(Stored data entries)
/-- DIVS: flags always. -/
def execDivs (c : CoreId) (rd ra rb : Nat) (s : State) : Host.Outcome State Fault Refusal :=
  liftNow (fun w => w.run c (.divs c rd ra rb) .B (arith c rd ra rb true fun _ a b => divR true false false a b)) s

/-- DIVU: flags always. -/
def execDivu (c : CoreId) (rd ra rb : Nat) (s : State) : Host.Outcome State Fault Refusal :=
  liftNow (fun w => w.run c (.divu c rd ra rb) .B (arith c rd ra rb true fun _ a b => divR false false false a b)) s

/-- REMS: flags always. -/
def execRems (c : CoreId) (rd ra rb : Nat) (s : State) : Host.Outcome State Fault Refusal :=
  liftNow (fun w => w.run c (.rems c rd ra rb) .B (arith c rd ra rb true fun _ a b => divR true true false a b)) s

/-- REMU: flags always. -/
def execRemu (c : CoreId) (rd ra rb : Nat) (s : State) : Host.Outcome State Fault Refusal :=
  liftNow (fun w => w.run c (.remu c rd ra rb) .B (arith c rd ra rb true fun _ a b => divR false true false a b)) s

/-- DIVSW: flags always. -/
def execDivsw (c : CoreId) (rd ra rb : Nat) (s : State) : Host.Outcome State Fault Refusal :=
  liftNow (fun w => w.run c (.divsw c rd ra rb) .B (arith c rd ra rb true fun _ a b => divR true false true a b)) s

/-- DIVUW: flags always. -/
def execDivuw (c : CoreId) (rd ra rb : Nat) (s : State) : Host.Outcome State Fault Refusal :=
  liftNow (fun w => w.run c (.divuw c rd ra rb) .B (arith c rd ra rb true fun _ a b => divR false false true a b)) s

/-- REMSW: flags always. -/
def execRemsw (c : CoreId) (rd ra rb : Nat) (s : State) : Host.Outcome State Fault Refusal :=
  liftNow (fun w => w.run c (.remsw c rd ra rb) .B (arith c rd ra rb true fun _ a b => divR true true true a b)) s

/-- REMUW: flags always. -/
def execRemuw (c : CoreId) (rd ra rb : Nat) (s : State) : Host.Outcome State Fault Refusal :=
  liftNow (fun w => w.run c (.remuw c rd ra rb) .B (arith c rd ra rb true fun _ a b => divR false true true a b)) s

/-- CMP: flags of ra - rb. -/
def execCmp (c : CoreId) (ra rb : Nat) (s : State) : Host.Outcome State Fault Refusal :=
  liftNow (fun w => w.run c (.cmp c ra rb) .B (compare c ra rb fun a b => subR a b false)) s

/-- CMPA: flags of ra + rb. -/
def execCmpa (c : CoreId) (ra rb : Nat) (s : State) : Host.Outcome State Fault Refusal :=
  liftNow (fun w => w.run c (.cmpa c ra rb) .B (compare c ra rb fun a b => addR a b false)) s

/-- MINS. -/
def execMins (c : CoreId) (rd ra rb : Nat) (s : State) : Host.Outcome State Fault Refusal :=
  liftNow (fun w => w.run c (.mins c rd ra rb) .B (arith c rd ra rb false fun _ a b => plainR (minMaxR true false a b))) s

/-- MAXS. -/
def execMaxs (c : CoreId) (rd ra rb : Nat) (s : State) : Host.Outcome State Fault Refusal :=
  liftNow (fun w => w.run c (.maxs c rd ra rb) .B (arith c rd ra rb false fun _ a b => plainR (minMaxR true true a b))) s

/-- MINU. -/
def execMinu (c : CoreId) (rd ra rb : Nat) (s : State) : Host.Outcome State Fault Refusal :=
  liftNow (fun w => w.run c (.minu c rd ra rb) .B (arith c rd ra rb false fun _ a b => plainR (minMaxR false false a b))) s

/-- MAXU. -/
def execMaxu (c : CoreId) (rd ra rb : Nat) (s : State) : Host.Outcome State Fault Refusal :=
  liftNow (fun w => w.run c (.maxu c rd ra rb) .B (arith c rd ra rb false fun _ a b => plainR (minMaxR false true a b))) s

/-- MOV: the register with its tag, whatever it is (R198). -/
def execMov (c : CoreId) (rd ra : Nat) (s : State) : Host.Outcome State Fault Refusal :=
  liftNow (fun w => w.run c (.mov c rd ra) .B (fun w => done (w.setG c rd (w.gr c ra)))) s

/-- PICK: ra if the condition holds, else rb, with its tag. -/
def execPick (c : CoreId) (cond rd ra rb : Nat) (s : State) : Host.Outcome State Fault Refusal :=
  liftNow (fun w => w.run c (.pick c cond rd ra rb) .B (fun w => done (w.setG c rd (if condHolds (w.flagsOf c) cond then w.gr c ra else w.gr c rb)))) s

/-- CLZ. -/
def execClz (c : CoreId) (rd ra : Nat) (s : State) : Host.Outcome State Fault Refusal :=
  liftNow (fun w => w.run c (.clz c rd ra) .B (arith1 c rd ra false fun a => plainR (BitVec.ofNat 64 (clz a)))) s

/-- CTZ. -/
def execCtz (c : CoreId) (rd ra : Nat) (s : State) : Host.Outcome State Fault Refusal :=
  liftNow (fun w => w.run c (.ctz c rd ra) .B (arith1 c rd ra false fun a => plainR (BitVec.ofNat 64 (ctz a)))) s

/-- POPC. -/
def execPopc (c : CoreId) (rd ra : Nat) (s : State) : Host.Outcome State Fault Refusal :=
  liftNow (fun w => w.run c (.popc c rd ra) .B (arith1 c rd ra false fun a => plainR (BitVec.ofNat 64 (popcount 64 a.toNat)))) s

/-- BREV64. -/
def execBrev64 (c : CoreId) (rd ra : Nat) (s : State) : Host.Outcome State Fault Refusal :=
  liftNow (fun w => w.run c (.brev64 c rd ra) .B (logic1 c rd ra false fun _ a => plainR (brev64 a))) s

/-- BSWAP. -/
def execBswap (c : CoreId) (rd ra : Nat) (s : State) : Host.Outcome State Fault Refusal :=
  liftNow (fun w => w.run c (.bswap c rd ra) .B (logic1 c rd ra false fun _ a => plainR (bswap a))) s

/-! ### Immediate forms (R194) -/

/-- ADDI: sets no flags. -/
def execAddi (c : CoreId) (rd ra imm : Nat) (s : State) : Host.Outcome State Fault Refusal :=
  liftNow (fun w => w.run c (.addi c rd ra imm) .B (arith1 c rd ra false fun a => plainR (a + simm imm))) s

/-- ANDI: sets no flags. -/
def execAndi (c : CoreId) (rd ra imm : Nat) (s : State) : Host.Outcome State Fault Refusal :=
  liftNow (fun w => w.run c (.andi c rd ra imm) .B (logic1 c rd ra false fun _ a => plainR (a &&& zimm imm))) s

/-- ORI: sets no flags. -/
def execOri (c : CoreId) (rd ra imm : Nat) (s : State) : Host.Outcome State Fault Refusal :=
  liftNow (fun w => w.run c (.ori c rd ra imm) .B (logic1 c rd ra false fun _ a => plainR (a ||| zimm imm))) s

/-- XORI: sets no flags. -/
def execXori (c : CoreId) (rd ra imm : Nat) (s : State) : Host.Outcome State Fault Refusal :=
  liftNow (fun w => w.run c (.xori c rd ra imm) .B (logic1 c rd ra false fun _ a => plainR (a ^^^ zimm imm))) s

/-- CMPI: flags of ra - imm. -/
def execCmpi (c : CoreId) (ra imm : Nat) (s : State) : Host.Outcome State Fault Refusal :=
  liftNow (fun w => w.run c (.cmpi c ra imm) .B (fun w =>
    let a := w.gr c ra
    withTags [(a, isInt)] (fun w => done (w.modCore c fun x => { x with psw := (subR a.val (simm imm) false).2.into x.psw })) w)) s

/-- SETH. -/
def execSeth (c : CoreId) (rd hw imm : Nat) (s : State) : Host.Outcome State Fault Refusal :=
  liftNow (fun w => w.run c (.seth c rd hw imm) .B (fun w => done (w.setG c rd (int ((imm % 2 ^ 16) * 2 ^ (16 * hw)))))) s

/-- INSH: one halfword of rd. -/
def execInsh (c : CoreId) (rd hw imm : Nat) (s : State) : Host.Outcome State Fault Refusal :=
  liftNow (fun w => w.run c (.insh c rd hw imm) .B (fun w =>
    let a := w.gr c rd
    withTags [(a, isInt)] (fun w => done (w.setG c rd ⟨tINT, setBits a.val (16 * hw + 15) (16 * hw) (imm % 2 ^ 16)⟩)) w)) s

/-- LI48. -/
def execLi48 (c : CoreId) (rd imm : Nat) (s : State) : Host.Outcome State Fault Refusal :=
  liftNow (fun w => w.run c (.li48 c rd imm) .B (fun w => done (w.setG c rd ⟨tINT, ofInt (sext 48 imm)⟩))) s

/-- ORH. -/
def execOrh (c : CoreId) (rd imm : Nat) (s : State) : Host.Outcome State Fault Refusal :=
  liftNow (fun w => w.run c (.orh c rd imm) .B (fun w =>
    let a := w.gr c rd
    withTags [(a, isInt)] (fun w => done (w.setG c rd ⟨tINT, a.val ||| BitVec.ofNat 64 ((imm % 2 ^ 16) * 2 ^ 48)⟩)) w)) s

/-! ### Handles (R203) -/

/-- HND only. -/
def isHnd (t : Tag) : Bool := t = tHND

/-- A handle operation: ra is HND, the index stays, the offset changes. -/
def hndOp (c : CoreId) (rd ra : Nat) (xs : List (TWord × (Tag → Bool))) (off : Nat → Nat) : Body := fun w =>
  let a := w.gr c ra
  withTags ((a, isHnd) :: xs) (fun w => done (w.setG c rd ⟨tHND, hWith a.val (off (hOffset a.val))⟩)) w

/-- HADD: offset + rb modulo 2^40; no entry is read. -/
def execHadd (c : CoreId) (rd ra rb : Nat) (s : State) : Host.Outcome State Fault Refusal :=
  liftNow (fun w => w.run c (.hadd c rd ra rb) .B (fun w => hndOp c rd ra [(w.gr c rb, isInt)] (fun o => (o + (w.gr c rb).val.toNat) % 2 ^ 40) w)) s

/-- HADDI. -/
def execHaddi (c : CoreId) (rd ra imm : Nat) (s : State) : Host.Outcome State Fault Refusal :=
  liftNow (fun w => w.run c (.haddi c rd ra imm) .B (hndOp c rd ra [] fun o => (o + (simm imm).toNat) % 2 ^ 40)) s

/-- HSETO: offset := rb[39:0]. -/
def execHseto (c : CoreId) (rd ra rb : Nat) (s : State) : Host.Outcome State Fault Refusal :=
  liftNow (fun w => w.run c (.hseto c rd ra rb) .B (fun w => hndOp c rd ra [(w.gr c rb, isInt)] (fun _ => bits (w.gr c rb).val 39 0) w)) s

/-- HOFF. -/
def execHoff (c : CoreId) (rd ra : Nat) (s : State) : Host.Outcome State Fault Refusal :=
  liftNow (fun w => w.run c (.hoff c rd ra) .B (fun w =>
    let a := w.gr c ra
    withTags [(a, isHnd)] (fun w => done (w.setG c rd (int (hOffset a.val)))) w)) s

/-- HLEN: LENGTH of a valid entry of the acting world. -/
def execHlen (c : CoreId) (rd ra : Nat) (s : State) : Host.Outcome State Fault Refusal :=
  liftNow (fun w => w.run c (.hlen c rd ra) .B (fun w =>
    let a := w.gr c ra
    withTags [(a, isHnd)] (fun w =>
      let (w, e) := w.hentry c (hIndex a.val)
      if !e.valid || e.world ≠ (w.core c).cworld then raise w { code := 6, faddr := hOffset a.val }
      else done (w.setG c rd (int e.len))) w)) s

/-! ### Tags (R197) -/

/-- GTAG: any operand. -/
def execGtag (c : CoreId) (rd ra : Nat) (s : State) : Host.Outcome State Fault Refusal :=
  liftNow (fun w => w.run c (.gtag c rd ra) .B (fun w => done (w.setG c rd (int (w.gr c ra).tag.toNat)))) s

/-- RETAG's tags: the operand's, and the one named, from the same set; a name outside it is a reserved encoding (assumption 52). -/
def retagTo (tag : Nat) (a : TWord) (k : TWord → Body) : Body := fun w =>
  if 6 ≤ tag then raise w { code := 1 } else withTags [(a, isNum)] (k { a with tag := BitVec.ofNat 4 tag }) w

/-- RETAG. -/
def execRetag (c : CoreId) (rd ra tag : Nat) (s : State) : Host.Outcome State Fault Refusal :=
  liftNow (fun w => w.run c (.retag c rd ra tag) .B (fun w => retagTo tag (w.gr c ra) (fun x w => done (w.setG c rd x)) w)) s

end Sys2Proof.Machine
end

---

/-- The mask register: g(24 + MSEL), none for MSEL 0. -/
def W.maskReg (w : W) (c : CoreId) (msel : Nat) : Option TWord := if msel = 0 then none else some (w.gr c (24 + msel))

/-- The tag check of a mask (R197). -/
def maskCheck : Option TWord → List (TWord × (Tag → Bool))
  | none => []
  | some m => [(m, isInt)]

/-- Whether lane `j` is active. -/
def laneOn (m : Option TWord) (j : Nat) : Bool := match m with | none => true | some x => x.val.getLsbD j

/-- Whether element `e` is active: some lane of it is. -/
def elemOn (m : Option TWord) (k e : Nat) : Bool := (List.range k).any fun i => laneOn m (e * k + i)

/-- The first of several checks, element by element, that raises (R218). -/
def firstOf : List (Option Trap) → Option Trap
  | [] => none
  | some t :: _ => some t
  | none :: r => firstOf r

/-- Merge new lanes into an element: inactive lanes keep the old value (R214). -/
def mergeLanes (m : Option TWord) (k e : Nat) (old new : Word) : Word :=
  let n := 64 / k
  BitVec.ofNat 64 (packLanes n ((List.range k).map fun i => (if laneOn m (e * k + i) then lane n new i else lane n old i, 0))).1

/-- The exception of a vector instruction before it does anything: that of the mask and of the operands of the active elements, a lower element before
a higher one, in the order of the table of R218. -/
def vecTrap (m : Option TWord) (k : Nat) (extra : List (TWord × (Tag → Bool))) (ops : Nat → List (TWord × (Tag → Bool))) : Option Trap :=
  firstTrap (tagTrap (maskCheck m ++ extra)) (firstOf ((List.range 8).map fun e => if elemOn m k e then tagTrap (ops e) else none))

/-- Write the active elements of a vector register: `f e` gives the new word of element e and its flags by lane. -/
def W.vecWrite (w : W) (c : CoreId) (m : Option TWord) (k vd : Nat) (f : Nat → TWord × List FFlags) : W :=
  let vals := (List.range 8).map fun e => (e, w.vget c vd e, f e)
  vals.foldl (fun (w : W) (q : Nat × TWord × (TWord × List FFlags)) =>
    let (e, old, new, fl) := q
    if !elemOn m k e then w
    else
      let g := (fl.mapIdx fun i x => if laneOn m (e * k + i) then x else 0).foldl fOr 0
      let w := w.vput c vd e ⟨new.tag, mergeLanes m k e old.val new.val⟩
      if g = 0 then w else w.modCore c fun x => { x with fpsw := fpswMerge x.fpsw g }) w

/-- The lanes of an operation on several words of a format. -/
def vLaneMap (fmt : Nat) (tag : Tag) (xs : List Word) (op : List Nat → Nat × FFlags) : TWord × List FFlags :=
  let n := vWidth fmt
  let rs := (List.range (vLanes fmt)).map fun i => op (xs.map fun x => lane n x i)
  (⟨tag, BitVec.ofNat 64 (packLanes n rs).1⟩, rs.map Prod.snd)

◆ Problem details ◆
Please reproduce, exactly as they appear above, the lines from the line containing "def isHnd (t : Tag) : Bool := t = tHND" up to and including the line containing "def execHadd (c".

◆ Task output ◆
def isHnd (t : Tag) : Bool := t = tHND

/-- A handle operation: ra is HND, the index stays, the offset changes. -/
def hndOp (c : CoreId) (rd ra : Nat) (xs : List (TWord × (Tag → Bool))) (off : Nat → Nat) : Body := fun w =>
  let a := w.gr c ra
  withTags ((a, isHnd) :: xs) (fun w => done (w.setG c rd ⟨tHND, hWith a.val (off (hOffset a.val))⟩)) w

/-- HADD: offset + rb modulo 2^40; no entry is read. -/
def execHadd (c : CoreId) (rd ra rb : Nat) (s : State) : Host.Outcome State Fault Refusal :=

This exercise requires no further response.